▶ _What you should do_
Copy every line below precisely, leaving nothing out.

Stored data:
-- ==== Sys2Proof/Laws/Time.lean ====
section
/-! SUPPORT. The passing of time: what a unit of it leaves of each timer, slot and group entry, and which expiries are
due. -/

namespace Sys2Proof.Machine

/-! ### One unit less -/

theorem Timer.tick_oneLess (x : Timer) : x.OneLess x.tick := by
  cases x <;> simp [Timer.OneLess, Timer.tick]

theorem HoldTimer.tick_oneLess (x : HoldTimer) : x.OneLess x.tick := by
  cases x <;> simp [HoldTimer.OneLess, HoldTimer.tick]

theorem Transmission.tick_oneLess (x : Transmission) : x.OneLess x.tick := by
  cases x <;> simp [Transmission.OneLess, Transmission.tick]

theorem Slot.tick_oneLess (x : Slot) : x.OneLess x.tick := by
  cases x with
  | holding r =>
    exact ⟨fun r' h => by cases h; exact ⟨_, _, rfl, Timer.tick_oneLess _, HoldTimer.tick_oneLess _⟩, fun h => by cases h⟩
  | free => exact ⟨fun r h => (by cases h), fun _ => rfl⟩
  | vacating tag sequence => exact ⟨fun r h => (by cases h), fun _ => rfl⟩

/-! ### The part one unit later -/

/-- A function of every entry that leaves FREE as it is acts on every slot. -/
theorem Table.read_map (f : Slot → Slot) (hf : f .free = .free) (t : Table) (i : SlotNo) :
    Table.read (t.map (fun e => (e.1, f e.2))) i = f (t.read i) := by
  induction t with
  | nil => simp [Table.read, hf]
  | cons e t ih =>
    obtain ⟨k, x⟩ := e
    simp only [List.map_cons, Table.read, ih]
    split <;> rfl

@[simp] theorem State.tick_slot (s : State) (i : SlotNo) : s.tick.slot i = (s.slot i).tick :=
  Table.read_map Slot.tick rfl s.table i

@[simp] theorem State.tick_groupEntry (s : State) (g : GroupNo) :
    s.tick.groupEntry g = { s.groupEntry g with timer := (s.groupEntry g).timer.tick } := by
  simp [State.tick, State.groupEntry]

@[simp] theorem State.tick_tagIndex (s : State) : s.tick.tagIndex = s.tagIndex := rfl
@[simp] theorem State.tick_freeCount (s : State) : s.tick.freeCount = s.freeCount := rfl
@[simp] theorem State.tick_vacatingCount (s : State) : s.tick.vacatingCount = s.vacatingCount := rfl
@[simp] theorem State.tick_writers (s : State) : s.tick.writers = s.writers := rfl
@[simp] theorem State.tick_profiles (s : State) : s.tick.profiles = s.profiles := rfl
@[simp] theorem State.tick_queue (s : State) : s.tick.link.queue = s.link.queue := rfl
@[simp] theorem State.tick_linkState (s : State) : s.tick.link.state = s.link.state := rfl
@[simp] theorem State.tick_inFlight (s : State) : s.tick.link.inFlight = s.link.inFlight := rfl
@[simp] theorem State.tick_level (s : State) : s.tick.safe.level = s.safe.level := rfl
@[simp] theorem State.tick_rxp (s : State) : s.tick.rxp = s.rxp.map Reception.tick := rfl
@[simp] theorem State.tick_pending (s : State) : s.tick.pending = s.pending := rfl

@[simp] theorem State.tick_port (s : State) (p : PortId) :
    s.tick.port p = { s.port p with breakInterval := (s.port p).breakInterval.tick } := by
  cases p <;> rfl

/-! ### What is due -/

@[simp] theorem Timer.due_iff (t : Timer) : t.due = true ↔ t = .running 0 := by
  simp [Timer.due]

@[simp] theorem HoldTimer.due_iff (t : HoldTimer) : t.due = true ↔ ∃ period, t = .running 0 period := by
  cases t with
  | stopped => simp [HoldTimer.due]
  | running n period => cases n <;> simp [HoldTimer.due]

@[simp] theorem Transmission.due_iff (t : Transmission) : t.due = true ↔ ∃ rate, t = .running 0 rate := by
  cases t with
  | stopped => simp [Transmission.due]
  | running n rate => cases n <;> simp [Transmission.due]

/-- The expiries due at a slot are those of its record's two timers. -/
theorem State.mem_dueAtSlot (s : State) (i : SlotNo) (c : Instr) :
    c ∈ s.dueAtSlot i ↔
      (∃ r, c = .freshnessExpiry i ∧ s.slot i = .holding r ∧ r.countdown = .running 0) ∨
        (∃ r period, c = .holdTimerExpiry i ∧ s.slot i = .holding r ∧ r.holdTimer = .running 0 period) := by
  unfold State.dueAtSlot
  cases hs : s.slot i with
  | holding r =>
    have key : ∀ (p : Prop) [Decidable p] (a : Instr), (c ∈ if p then [a] else []) ↔ c = a ∧ p := by
      intro p _ a
      split <;> simp [*]
    simp [key]
  | free => simp
  | vacating tag sequence => simp

/-- No writer is bound to a port. -/
theorem State.lowestBound_eq_none (s : State) (p : PortId) :
    s.lowestBound p = none ↔ ∀ w, (s.writer w).binding ≠ some p := by
  simp [State.lowestBound, allWriters]

/-- Some writer is bound to a port. -/
theorem State.lowestBound_isSome (s : State) (p : PortId) :
    (s.lowestBound p).isSome = true ↔ ∃ w, (s.writer w).binding = some p := by
  simp [State.lowestBound, allWriters]

end Sys2Proof.Machine
end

▶ _Reply_
-- ==== Sys2Proof/Laws/Time.lean ====
section
/-! SUPPORT. The passing of time: what a unit of it leaves of each timer, slot and group entry, and which expiries are
due. -/

namespace Sys2Proof.Machine

/-! ### One unit less -/

theorem Timer.tick_oneLess (x : Timer) : x.OneLess x.tick := by
  cases x <;> simp [Timer.OneLess, Timer.tick]

theorem HoldTimer.tick_oneLess (x : HoldTimer) : x.OneLess x.tick := by
  cases x <;> simp [HoldTimer.OneLess, HoldTimer.tick]

theorem Transmission.tick_oneLess (x : Transmission) : x.OneLess x.tick := by
  cases x <;> simp [Transmission.OneLess, Transmission.tick]

theorem Slot.tick_oneLess (x : Slot) : x.OneLess x.tick := by
  cases x with
  | holding r =>
    exact ⟨fun r' h => by cases h; exact ⟨_, _, rfl, Timer.tick_oneLess _, HoldTimer.tick_oneLess _⟩, fun h => by cases h⟩
  | free => exact ⟨fun r h => (by cases h), fun _ => rfl⟩
  | vacating tag sequence => exact ⟨fun r h => (by cases h), fun _ => rfl⟩

/-! ### The part one unit later -/

/-- A function of every entry that leaves FREE as it is acts on every slot. -/
theorem Table.read_map (f : Slot → Slot) (hf : f .free = .free) (t : Table) (i : SlotNo) :
    Table.read (t.map (fun e => (e.1, f e.2))) i = f (t.read i) := by
  induction t with
  | nil => simp [Table.read, hf]
  | cons e t ih =>
    obtain ⟨k, x⟩ := e
    simp only [List.map_cons, Table.read, ih]
    split <;> rfl

@[simp] theorem State.tick_slot (s : State) (i : SlotNo) : s.tick.slot i = (s.slot i).tick :=
  Table.read_map Slot.tick rfl s.table i

@[simp] theorem State.tick_groupEntry (s : State) (g : GroupNo) :
    s.tick.groupEntry g = { s.groupEntry g with timer := (s.groupEntry g).timer.tick } := by
  simp [State.tick, State.groupEntry]

@[simp] theorem State.tick_tagIndex (s : State) : s.tick.tagIndex = s.tagIndex := rfl
@[simp] theorem State.tick_freeCount (s : State) : s.tick.freeCount = s.freeCount := rfl
@[simp] theorem State.tick_vacatingCount (s : State) : s.tick.vacatingCount = s.vacatingCount := rfl
@[simp] theorem State.tick_writers (s : State) : s.tick.writers = s.writers := rfl
@[simp] theorem State.tick_profiles (s : State) : s.tick.profiles = s.profiles := rfl
@[simp] theorem State.tick_queue (s : State) : s.tick.link.queue = s.link.queue := rfl
@[simp] theorem State.tick_linkState (s : State) : s.tick.link.state = s.link.state := rfl
@[simp] theorem State.tick_inFlight (s : State) : s.tick.link.inFlight = s.link.inFlight := rfl
@[simp] theorem State.tick_level (s : State) : s.tick.safe.level = s.safe.level := rfl
@[simp] theorem State.tick_rxp (s : State) : s.tick.rxp = s.rxp.map Reception.tick := rfl
@[simp] theorem State.tick_pending (s : State) : s.tick.pending = s.pending := rfl

@[simp] theorem State.tick_port (s : State) (p : PortId) :
    s.tick.port p = { s.port p with breakInterval := (s.port p).breakInterval.tick } := by
  cases p <;> rfl

/-! ### What is due -/

@[simp] theorem Timer.due_iff (t : Timer) : t.due = true ↔ t = .running 0 := by
  simp [Timer.due]

@[simp] theorem HoldTimer.due_iff (t : HoldTimer) : t.due = true ↔ ∃ period, t = .running 0 period := by
  cases t with
  | stopped => simp [HoldTimer.due]
  | running n period => cases n <;> simp [HoldTimer.due]

@[simp] theorem Transmission.due_iff (t : Transmission) : t.due = true ↔ ∃ rate, t = .running 0 rate := by
  cases t with
  | stopped => simp [Transmission.due]
  | running n rate => cases n <;> simp [Transmission.due]

/-- The expiries due at a slot are those of its record's two timers. -/
theorem State.mem_dueAtSlot (s : State) (i : SlotNo) (c : Instr) :
    c ∈ s.dueAtSlot i ↔
      (∃ r, c = .freshnessExpiry i ∧ s.slot i = .holding r ∧ r.countdown = .running 0) ∨
        (∃ r period, c = .holdTimerExpiry i ∧ s.slot i = .holding r ∧ r.holdTimer = .running 0 period) := by
  unfold State.dueAtSlot
  cases hs : s.slot i with
  | holding r =>
    have key : ∀ (p : Prop) [Decidable p] (a : Instr), (c ∈ if p then [a] else []) ↔ c = a ∧ p := by
      intro p _ a
      split <;> simp [*]
    simp [key]
  | free => simp
  | vacating tag sequence => simp

/-- No writer is bound to a port. -/
theorem State.lowestBound_eq_none (s : State) (p : PortId) :
    s.lowestBound p = none ↔ ∀ w, (s.writer w).binding ≠ some p := by
  simp [State.lowestBound, allWriters]

/-- Some writer is bound to a port. -/
theorem State.lowestBound_isSome (s : State) (p : PortId) :
    (s.lowestBound p).isSome = true ↔ ∃ w, (s.writer w).binding = some p := by
  simp [State.lowestBound, allWriters]

end Sys2Proof.Machine
end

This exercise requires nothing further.